◆ **Required action**:
The answer is every line in the data below that contains the word "nomatch".

[Saved entries]
-- ==== Sys2Proof/Tests/Slice0.lean ====
section
/-! SUPPORT. Tests of the model against the spec's own vectors (spec/95_test_vectors.md) and encoding tables, and
for each statement with hypotheses a witness that meets them. -/

namespace Sys2Proof.Tests

open Sys2Proof.Machine

set_option maxRecDepth 8000

/-! ### Helpers -/

/-- Parameters with small capacities. -/
def params (inCap outCap dictCap : Nat) : Params :=
  { Params.default with inCap := inCap, outCap := outCap, dictCap := dictCap }

/-- A running command's state: the input in IN_MEM, latched with its length. -/
def loaded (p : Params) (v : List Nat) : State :=
  { State.resetWith p with
    inMem := { gen := 0, cells := v.zipIdx.map fun x => (x.2, BitVec.ofNat 16 x.1) }
    latch := { opc := 0#4, isNull := false, len := BitVec.ofNat 32 v.length }
    status := Status.zero.accepted, eng := .run }

/-- The state an outcome holds. -/
def after (o : Host.Outcome State Fault Refusal) : State :=
  match o with
  | .next t => t
  | .fault _ => State.reset
  | .refused _ => State.reset

/-- An instruction on a loaded input: STATUS and the result. -/
def report (p : Params) (i : Instr) (v : List Nat) : Nat × List Nat :=
  let t := after (exec i (loaded p v))
  (t.status.word.toNat, t.resultView.map BitVec.toNat)

/-- The state after a host program and its engine turns. -/
def ran (n : Nat) (prog : List Stmt) (s : State) : State := after (core.run n (s.withProgram prog))

theorem next_of_after {o : Host.Outcome State Fault Refusal}
    (h : (match o with | .next _ => true | .fault _ => false | .refused _ => false) = true) :
    o = .next (after o) := by
  cases o with
  | next t => rfl
  | fault r => exact nomatch h
  | refused r => exact nomatch h

theorem ok_of_toBool {α : Type} {x : Except Stop α} (h : x.toBool = true) : ∃ a, x = .ok a := by
  cases x with
  | ok a => exact ⟨a, rfl⟩
  | error e => exact nomatch h

/-! ### Well-formedness: each check refuses an ill-formed term (R7, R62, R63, R88, R90) -/

theorem test_wf_default : Params.default.wf = true := by decide
theorem test_wf_inCap_zero : (params 0 1 4).wf = false := by decide
theorem test_wf_inCap_big : (params (2 ^ 26 + 1) 1 4).wf = false := by decide
theorem test_wf_outCap_zero : (params 1 0 4).wf = false := by decide
theorem test_wf_outCap_big : (params 1 (2 ^ 26 + 1) 4).wf = false := by decide
theorem test_wf_dictCap_small : (params 1 1 3).wf = false := by decide
theorem test_wf_dictCap_big : (params 1 1 (2 ^ 29 + 1)).wf = false := by decide
theorem test_wf_base_unaligned : { Params.default with base := 0x40000004#32 }.wf = false := by decide
theorem test_wf_stmt : (Stmt.wrIn 5 0#32).wf (params 5 5 4) = false ∧
    (Stmt.rdOut 5).wf (params 5 5 4) = false := by decide
theorem test_wf_token : (Token.literal8 0x100#16).wf = false ∧ (Token.literal16 0xFF#16).wf = false ∧
    (Token.dictCode 2).wf = false := by decide

/-! ### Decoding: words written out from R80, R81 and R85 -/

theorem test_decode_CMP_B64 : decode .cmd 0b00000#32 = .ok (.cmpB64 false) := by rfl
theorem test_decode_DEC_B64 : decode .cmd 0b00001#32 = .ok (.decB64 false) := by rfl
theorem test_decode_CMP_U16 : decode .cmd 0b00010#32 = .ok (.cmpU16 false) := by rfl
theorem test_decode_DEC_U16 : decode .cmd 0b10011#32 = .ok (.decU16 true) := by rfl
theorem test_decode_CMP_URI : decode .cmd 0b00100#32 = .ok (.cmpUri false) := by rfl
theorem test_decode_DEC_URI : decode .cmd 0b00101#32 = .ok (.decUri false) := by rfl
theorem test_decode_CMP_U8A : decode .cmd 0b10110#32 = .ok (.cmpU8a true) := by rfl
theorem test_decode_DEC_U8A : decode .cmd 0b00111#32 = .ok (.decU8a false) := by rfl
theorem test_decode_CMP_STR : decode .cmd 0b01000#32 = .ok (.cmpStr false) := by rfl
theorem test_decode_DEC_STR : decode .cmd 0b11001#32 = .ok (.decStr true) := by rfl
theorem test_decode_reserved : decode .cmd 0b01010#32 = .error (.reservedOpcode 0xA#4) ∧
    decode .cmd 0b11111#32 = .error (.reservedOpcode 0xF#4) := by exact ⟨rfl, rfl⟩
theorem test_decode_START : decode .ctrl 0x00000001#32 = .ok (.start false false) ∧
    decode .ctrl 0x00000103#32 = .ok (.start true true) := by exact ⟨rfl, rfl⟩
theorem test_decode_CLEAR : decode .ctrl 0x00000002#32 = .ok (.clear false) := by rfl
theorem test_decode_SRESET : decode .ctrl 0x00000004#32 = .ok (.sreset false false false) := by rfl
theorem test_decode_IRQCFG : decode .ctrl 0x00000100#32 = .ok (.irqcfg true) ∧
    decode .ctrl 0xFFFFFEF8#32 = .ok (.irqcfg false) := by exact ⟨rfl, rfl⟩
theorem test_table_words : decodeTableWord 8 1 = some (.decB64 false) ∧
    decodeTableWord 16 1 = some (.start false false) ∧ decodeTableWord 16 0x100 = some (.irqcfg true) ∧
    decodeTableWord 8 0xA = none := by decide

/-! ### The Bit Writer, the Bit Reader and growth (95, section 2) -/

theorem test_B2_B3_field_bits : fieldBits 2 3 = [false, true, false] ∧
    fieldBits 0x61 8 = [true, false, false, false, false, true, true, false] := by decide
theorem test_B8_reader :
    ((readBits Params.default (fun _ => 0x2190#16) 2 (readerInit (fun _ => 0x2190#16) .sixteen 1)).toOption.map
      fun x => (x.1, x.2.mask.toNat)) = some (0, 0x2000) := by decide
theorem test_G1_to_G4 : grow 2 2 = (1, 2) ∧ grow 1 2 = (4, 3) ∧ grow 1 3 = (8, 4) ∧ grow 1 4 = (16, 5) := by
  decide

/-! ### The ten commands (95, sections 3 to 5): STATUS and the result -/

/-- A6 -/
theorem test_CMP_B64_hello : report Params.default (.cmpB64 false)
    [0x68, 0x65, 0x6C, 0x6C, 0x6F, 0x20, 0x68, 0x65, 0x6C, 0x6C, 0x6F, 0x20, 0x68, 0x65, 0x6C, 0x6C, 0x6F] =
    (2, [0x42, 0x59, 0x55, 0x77, 0x4E, 0x6D, 0x44, 0x32, 0x41, 0x45, 0x6F, 0x54, 0x63, 0x70, 0x41, 0x3D]) := by
  decide
/-- A10, E10: the padding needs OUT[3] -/
theorem test_CMP_B64_full : report (params 8 3 8) (.cmpB64 false) [0x61] = (0x042, []) := by decide
/-- A9: `*` reads as 0 -/
theorem test_DEC_B64_star : report Params.default (.decB64 false) [0x49, 0x5A, 0x2A, 0x3D] = (2, [0x61]) := by
  decide
/-- S5 -/
theorem test_DEC_B64_cut : report Params.default (.decB64 false)
    [0x42, 0x59, 0x55, 0x77, 0x4E, 0x6D, 0x44, 0x32, 0x41, 0x45, 0x6F, 0x54, 0x63, 0x70] = (0x206, []) := by decide
/-- A15 -/
theorem test_CMP_U16_ab : report Params.default (.cmpU16 false) [0x61, 0x62] =
    (2, [0x10E1, 0x0CA0, 0x0020]) := by decide
/-- A18 -/
theorem test_DEC_U16_a : report Params.default (.decU16 false) [0x10E8, 0x0020] = (2, [0x61]) := by decide
/-- A19: the unit 0x7FE0, first token 3 -/
theorem test_DEC_U16_wrap : report Params.default (.decU16 false) [0x0000, 0x0020] = (2, []) := by decide
/-- A24 -/
theorem test_CMP_URI : report Params.default (.cmpUri false) [0x61, 0x79, 0x7A, 0x7D, 0x79, 0x7C] =
    (2, [0x49, 0x59, 0x54, 0x77, 0x58, 0x67, 0x76, 0x69, 0x41, 0x2B, 0x51]) := by decide
/-- A25: a space for `+` -/
theorem test_DEC_URI_space : report Params.default (.decUri false)
    [0x49, 0x59, 0x54, 0x77, 0x58, 0x67, 0x76, 0x69, 0x41, 0x20, 0x51] =
    (2, [0x61, 0x79, 0x7A, 0x7D, 0x79, 0x7C]) := by decide
/-- A30 -/
theorem test_CMP_U8A_ab : report Params.default (.cmpU8a false) [0x61, 0x62] =
    (2, [0x21, 0x82, 0x32, 0x00]) := by decide
/-- A35: bits 15:8 ignored -/
theorem test_DEC_U8A_high : report Params.default (.decU8a false) [0x0121, 0x0190] = (2, [0x61]) := by decide
/-- A33 -/
theorem test_DEC_U8A_odd : report Params.default (.decU8a false) [0x21, 0x90, 0x00] = (0x406, []) := by decide
/-- T8 -/
theorem test_CMP_STR_unicode : report Params.default (.cmpStr false) [0x41, 0xE9, 0x4E16, 0x754C] =
    (2, [0x2084, 0xBC68, 0x7283, 0x2AE4]) := by decide
/-- T8 with `P_FLUSH_ALIGNED = ZERO_UNIT` -/
theorem test_CMP_STR_zero_unit : report { Params.default with flushAligned := .zeroUnit } (.cmpStr false)
    [0x41, 0xE9, 0x4E16, 0x754C] = (2, [0x2084, 0xBC68, 0x7283, 0x2AE4, 0x0000]) := by decide
/-- D7: the self-reference -/
theorem test_DEC_STR_self : report Params.default (.decStr false) [0x218A] = (2, [0x61, 0x61, 0x61]) := by decide
/-- D5 -/
theorem test_DEC_STR_bad : report Params.default (.decStr false) [0x21BA] = (0x306, []) := by decide
/-- D14: the loop-top check under `P_PAST_END = ZERO` -/
theorem test_past_end_zero : report { Params.default with pastEnd := .zero } (.decStr false) [0x2180] =
    (0x206, []) := by decide
/-- E6, E7: DICT_CAP = 4 -/
theorem test_dict_full : report (params 8 8 4) (.cmpStr false) [0x61, 0x61] = (0x032, []) ∧
    report (params 8 8 4) (.decStr false) [0x2182, 0x3200] = (0x032, []) := by decide

/-! ### The control operations and the host's programs (95, sections 5.1 and 7) -/

/-- E1, E2: STATUS after START with a reserved OPC -/
theorem test_START_reserved :
    (after (exec (.start false false) { State.reset with cmd := ⟨0xA#4, false⟩ })).status.word = 0x012#32 ∧
    (after (exec (.start false false) { State.reset with cmd := ⟨0xB#4, true⟩ })).status.word = 0x012#32 := by
  decide

/-- IN_CAP = 1024; the given command and IN_LEN written. -/
def longInput (opc : BitVec 4) (inNull : Bool) (n : Word) : State :=
  { State.resetWith (params 1024 8 8) with cmd := ⟨opc, inNull⟩, inLen := n }

/-- STATUS after START, and after the engine's turn that follows. -/
def startedThenRun (s : State) : Word × Word :=
  let t := after (exec (.start false false) s)
  (t.status.word, (after (step t)).status.word)

/-- E3, E4: IN_LEN_RANGE, after a BUSY period, and not for a NULL input -/
theorem test_START_length : startedThenRun (longInput 0x8#4 false 1025#32) = (0x001#32, 0x022#32) ∧
    startedThenRun (longInput 0x9#4 true 0xFFFFFFFF#32) = (0x001#32, 0x002#32) := by decide

/-- E11, E12 -/
theorem test_CLEAR :
    (after (exec (.clear false) (after (exec (.decStr false) (loaded Params.default [0x21BA]))))).status.word =
      0x304#32 ∧
    (after (exec (.clear false) (after (exec (.start false false)
      { State.reset with cmd := ⟨0xA#4, false⟩ })))).status.word = 0#32 := by decide
/-- E13, E14 -/
theorem test_IRQCFG :
    (after (exec (.irqcfg true) (complete (.str 0) State.reset))).irq = true ∧
    ctrlWord (after (exec (.irqcfg true) (complete (.str 0) State.reset))).irqEn = 0x100#32 ∧
    (after (exec (.clear true) (complete (.str 0) State.reset))).irq = false := by decide
/-- E15 -/
theorem test_SRESET :
    (after (exec (decodeCtrl 0x7#32) (loaded Params.default [5]))).status.word = 0#32 ∧
    (after (exec (decodeCtrl 0x7#32) (loaded Params.default [5]))).inElem 0 = 5#16 := by decide

/-- What the host sees of a state: STATUS, CMD, IN_LEN, the last data read, element 0 of IN_MEM, the result. -/
def seen (t : State) : List Nat × List Nat :=
  ([t.status.word.toNat, t.cmd.word.toNat, t.inLen.toNat, t.rdata.toNat, (t.inElem 0).toNat],
    t.resultView.map BitVec.toNat)

/-- P1 to its end state -/
theorem test_P1 :
    seen (ran 24 [.wrIn 0 0x61#32, .wrIn 1 0x62#32, .wr .cmd 0x8#32, .wr .inLen 2#32, .wr .ctrl 0x1#32,
      .waitDone 1, .rd .status, .rd .outLen, .rdOut 0, .rdOut 1, .wrIn 0 0x2182#32, .wrIn 1 0x3200#32,
      .wr .cmd 0x9#32, .wr .ctrl 0x1#32, .waitDone 0, .rd .outLen, .rdOut 0, .rdOut 1] State.reset) =
    ([0x2, 0x9, 2, 0x62, 0x2182], [0x61, 0x62]) := by decide

/-- P4's program up to its START. -/
def loadAb : List Stmt :=
  [.wrIn 0 0x61#32, .wrIn 1 0x62#32, .wr .cmd 0x8#32, .wr .inLen 2#32, .wr .ctrl 0x1#32]

/-- P4, the host's write before the engine's turn. -/
theorem test_P4_dropped : seen (ran 8 (loadAb ++ [.wrIn 0 0x7A#32, .waitDone 0]) State.reset) =
    ([0x00A, 0x8, 2, 0x00A, 0x61], [0x2182, 0x3200]) := by decide

/-- P4, the host's write after it. -/
theorem test_P4_stored : seen (ran 9 (loadAb ++ [.waitDone 0, .wrIn 0 0x7A#32, .rd .status]) State.reset) =
    ([0x002, 0x8, 2, 0x002, 0x7A], [0x2182, 0x3200]) := by decide

/-- R87: a pseudo-instruction's expansion -/
theorem test_pseudo : expand (.runNull 0x1#4 0) = [.wr .cmd 0x11#32, .wr .ctrl 0x1#32, .waitDone 0] ∧
    expand (.loads [0x61#16]) = [.wrIn 0 0x61#32] := by decide

/-! ### Witnesses: for each statement with hypotheses, a state and operands that meet them -/

/-- A running command on "ab" whose next turn is the engine's. -/
def running : State := { loaded (params 4 8 16) [0x61, 0x62] with
  latch := { opc := 8#4, isNull := false, len := 2#32 }, turns := [.engine] }

theorem running_inv : Inv running where
  params := by decide
  status := by unfold StatusInv; decide
  engRun := by decide
  latch := by decide
  widths := by unfold Engine.fits; decide
  outLen := by decide
  inMem := by unfold Mem.below; decide
  outMem := by unfold Mem.below; decide
  fresh := by decide

theorem inv_turns {s : State} (h : Inv s) (ts : List Turn) : Inv { s with turns := ts } :=
  ⟨h.params, h.status, h.engRun, h.latch, h.widths, h.outLen, h.inMem, h.outMem, h.fresh⟩

/-- An idle machine with small capacities. -/
def idle : State := State.resetWith (params 4 8 16)

theorem idle_inv : Inv idle where
  params := by decide
  status := by unfold StatusInv; decide
  engRun := by decide
  latch := by decide
  widths := by unfold Engine.fits; decide
  outLen := by decide
  inMem := by unfold Mem.below; decide
  outMem := by unfold Mem.below; decide
  fresh := by decide

/-- For IdIsConstant, RegisterReads, ReadOnlyRegistersIgnoreWrites, CommandOutcomeAndFrame. -/
theorem witness_params_wf : running.params.wf = true ∧ idle.params.wf = true := by decide

/-- For StartWhileBusyOnlySetsWerr and both cases of ClearAcknowledges. -/
theorem witness_busy_and_idle : running.status.busy = true ∧ idle.status.busy = false := by decide

theorem witness_ResetSatisfiesInvariant : (params 1 1 4).wf = true := by decide

theorem witness_StepRunsDecodedInstruction :
    (running.eng = .run ∧ decode .cmd running.latch.word = .ok (.cmpStr false) ∧ running.turns = [.engine]) ∧
    (∃ s : State, s.eng = .run ∧ decode .cmd s.latch.word = .ok (.cmpStr false) ∧ s.turns = []) ∧
    targetOf State.reset.params 0x40000004#32 = some (.reg .ctrl) ∧
    decode .ctrl 0x1#32 = .ok (.start false false) :=
  ⟨⟨rfl, rfl, rfl⟩, ⟨{ running with turns := [] }, rfl, rfl, rfl⟩, by decide, rfl⟩

theorem witness_PlacedWordRunsNext : running.params.wf = true ∧
    decodeTableWord 8 0x8 = some (.cmpStr false) ∧ decodeTableWord 16 0x101 = some (.start true false) := by
  decide

theorem witness_BusyWritesDropped : running.params.wf = true ∧ running.status.busy = true ∧
    0 < 2 ^ 26 ∧ 2 ^ 26 - 1 < 2 ^ 26 := by decide

theorem witness_IdleRegisterWrites : State.reset.params.wf = true ∧ State.reset.status.busy = false := by
  decide

theorem witness_InMemWriteThenRead :
    (State.resetWith (params 4 8 16)).params.wf = true ∧
    (State.resetWith (params 4 8 16)).status.busy = false ∧ 3 < 2 ^ 26 ∧
    3 < (State.resetWith (params 4 8 16)).params.inCap ∧ (State.resetWith (params 4 8 16)).params.inCap ≤ 4 := by
  decide

theorem witness_OutMemWindow : running.params.wf = true ∧ running.params.outCap ≤ 8 ∧
    7 < running.params.outCap ∧ running.status.busy = true ∧ State.reset.status.busy = false ∧
    7 < State.reset.params.outCap := by decide

theorem witness_ReservedSpaceInert : ∀ off ∈ [0x018, 0x0FFFFFFF, 0x30000000, 0x3FFFFFFF],
    let d := (State.reset.params.base + BitVec.ofNat 32 off - State.reset.params.base).toNat
    0x018 ≤ d ∧ d ≤ 0x0FFFFFFF ∨ 0x30000000 ≤ d ∧ d ≤ 0x3FFFFFFF := by decide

◆ **Output below**:
  | fault r => exact nomatch h
  | refused r => exact nomatch h
  | error e => exact nomatch h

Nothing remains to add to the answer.